In 2015 begon de Chinese overheid met het Potato as a Staple Food- beleid om hier verandering in te brengen. Met een stijgend aantal monden die gevoed moeten worden, een beperkt landbouwareaal en rekening houdend met het effect van klimaatverandering, ziet de overheid de teelt van aardappelen als een belangrijk instrument om voedselzekerheid te verhogen. De ambitie is een gemiddelde consumptie van 50 gram aardappelen per persoon per dag in 2026 (Nederland 72 g/d).
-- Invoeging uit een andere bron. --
theorem AbortEnded.showWait {g : Fin 48} {code : Nat} {s : State} (h : AbortEnded g code s) : AbortEnded g code (showWait g s) := by
  constructor
  case state => exact (stSt_showWait g s).trans h.state
  case ptrs =>
    refine h.ptrs.writes (showWait_writes g s) fun k hk => beq_eq_false_iff_ne.2 (stallReg_ne g ?_)
    revert k; decide
  case items => exact h.items
  case faultCause => exact (get_put_disjoint s _ _ _ (by decide : 26 + 1 ≤ 32) (.inr (by decide : 16 + 8 ≤ 26))).trans h.faultCause
  case holdCause => exact (get_put_disjoint s _ _ _ (by decide : 26 + 1 ≤ 32) (.inr (by decide : 8 + 8 ≤ 26))).trans h.holdCause

theorem AbortEnded.restIdle {g : Fin 48} {code : Nat} {s : State} (h : AbortEnded g code s) : AbortEnded g code (restIdle g s) := by
  obtain ⟨-, hitems, -⟩ := restIdle_fields g s
  constructor
  case state => rw [stSt, get_restIdle]; exact h.state
  case ptrs => exact fun k hk => by rw [rdN_restIdle]; exact h.ptrs k hk
  case items => rw [hitems, h.items]
  case faultCause => rw [get_restIdle, h.faultCause]
  case holdCause => rw [get_restIdle, h.holdCause]

theorem abortTarget_lt (g : Fin 48) (s : State) : abortTarget g s < 2 ^ 4 := by
  unfold abortTarget
  split <;> decide

theorem completes_abortComplete {g : Fin 48} {s : State} (hover : abortOver g s = true)
    (hoff : ¬ (stSt g s = ssIDLE ∧ (stall s g).disable = true)) :
    Completes (.abortComplete g) s fun t => stSt g t = abortTarget g s ∧ rdN t (R.STALL_PROG_WP g) = 0 ∧
      rdN t (R.STALL_PROG_RP g) = 0 ∧ rdN t (R.STALL_PROG_PARSE g) = 0 ∧ (stall t g).items = [] ∧
      get t (F.STALL_STATE_FAULT_CAUSE g) = 0 ∧ get t (F.STALL_STATE_HOLD_CAUSE g) = 0 := by
  have hrun : abortComplete g s =
      let u := showWait g (abortEnd g (abortTarget g s) s)
      if abortTarget g s = ssIDLE then restIdle g u else u :=
    (if_neg (not_not.2 hover)).trans (if_neg hoff)
  have hu := (abortEnd_ended g (abortTarget_lt g s) s).showWait
  have ht : AbortEnded g (abortTarget g s) (if abortTarget g s = ssIDLE then
      restIdle g (showWait g (abortEnd g (abortTarget g s) s)) else showWait g (abortEnd g (abortTarget g s) s)) := by
    split
    · exact hu.restIdle
    · exact hu
  obtain ⟨hst, hptrs, hitems, hfault, hhold⟩ := ht
  exact ⟨_, congrArg Host.Outcome.next hrun, hst, hptrs 0x18 (by decide), hptrs 0x1C (by decide), hptrs 0x20 (by decide),
    hitems, hfault, hhold⟩

end Machine
end Sys2Proof

namespace Sys2Proof
namespace Machine

/-! ## Enabling a stall (R76, R94) -/

/-- The bay of a stall depends on the twelve words of the bay map. -/
theorem bayOf_congr {s t : State} (h : ∀ b < 12, rdN t (R.YRD_BAY_MAP b) = rdN s (R.YRD_BAY_MAP b)) (g : Nat) :
    bayOf g t = bayOf g s := by
  refine List.find?_congr fun p hp => ?_
  obtain ⟨b, hb, hk⟩ := List.mem_flatMap.1 hp
  obtain ⟨k, -, rfl⟩ := List.mem_map.1 hk
  rw [slotStall, slotStall, h b (List.mem_range.1 hb)]

/-- What only a stall's registers change, the conditions of ONLINE do not see. -/
theorem canOnline_of_stallWrites {g : Fin 48} {W : Nat → Bool} {s t : State} (h : OnlyWrites W s t)
    (hW : ∀ o, o < 0x200000 ∨ 0x800000 ≤ o → W o = false) : canOnline g t = canOnline g s := by
  have hlow (o : Nat) (ho : o < 0x200000) : rdN t o = rdN s o := h o (hW o (.inl ho))
  have hlnk (b k : Nat) : rdN t (lnkBase b + k) = rdN s (lnkBase b + k) := h _ (hW _ (.inr (by unfold lnkBase; omega)))
  have hbay : bayOf g t = bayOf g s := bayOf_congr (fun b hb => hlow _ (by simp only [R.YRD_BAY_MAP]; omega)) g
  have hen : stableEn (g / 8) t = stableEn (g / 8) s := by rw [stableEn, stableEn, hlow _ (by decide)]
  have hactive (b : Nat) : bayActive b t = bayActive b s := by
    rw [bayActive, bayActive, Machine.get, Machine.get, show rdN t (F.LNK_STATE_STAGE b).off = _ from hlnk b 0x8]
    rfl
  have hclass (b k : Nat) : slotClass b k t = slotClass b k s := by
    rw [slotClass, slotClass, show rdN t (R.LNK_CAPS b) = _ from hlnk b 0x20]
    rfl
  have hhead : headClass g t = headClass g s := by
    rw [headClass, headClass, hbay]
    cases bayOf g s with
    | none => rfl
    | some p => simp only [hactive, hclass]
  rw [canOnline, canOnline, hen, linkActive, linkActive, hhead]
Volgens de Nederlandse Aardappel Organisatie (NAO) groeit het aardappelareaal in China dan ook gestaag, met als aardige bijkomstigheid dat daarop vaak Nederlandse rassen worden geteeld.
De aardappel is in het algemeen beter bestand tegen hitte, past zich makkelijker aan veranderende omstandigheden - lees: klimaatverandering - aan, levert een hogere voedingswaarde per hectare én vereist minder input dan graangewassen. Uit onderzoek van de Universiteit van Nanjing is gebleken dat integratie van de aardappel in het Chinese menu leidt tot een vermindering van omgevingseffecten (klimaat, water en landgebruik) van 17 tot 25 procent in 2030. Een belangrijke voorwaarde is wel dat de yield gap - het verschil tussen potentiële en feitelijke opbrengst - kleiner wordt dan die nu is.
De aardappel heeft veel agronomische en voedingskundige voordelen ten opzichte van andere staple crops, stelt ook Xiaobo Xue van de Universiteit van Albany in New York. Samen met onderzoekers uit China heeft ze laten zien hoe de uitstoot van broeikasgassen afneemt wanneer rijst-, tarwe- en maïsteelt deels plaatsmaken voor aardappelen. Een bijkomend voordeel is dat de aardappel zeer geschikt is om op marginale gronden te telen. Ook dit maakt de aardappel interessant voor China, gezien de afname in beschikbare landbouwgronden.
Toch zitten er nog wat addertjes onder het gras volgens de onderzoekers van de Universiteit van Nanjing University. Als de rijstproductie in China zou verminderen door uitbreiding van de aardappelteelt en de vraag naar rijst niet daalt, omdat de Chinezen hun menu niet aanpassen, dan groeit de import van rijst. Dat zou een dikke streep zetten door eerder genoemde voordelen. Daarom is het volgens Xiaobo Xue van groot belang dat Chinezen worden overgehaald om meer aardappelen te eten. Met haar collegas pleit ze dan ook voor een ijzersterke promotiecampagne voor de aardappel.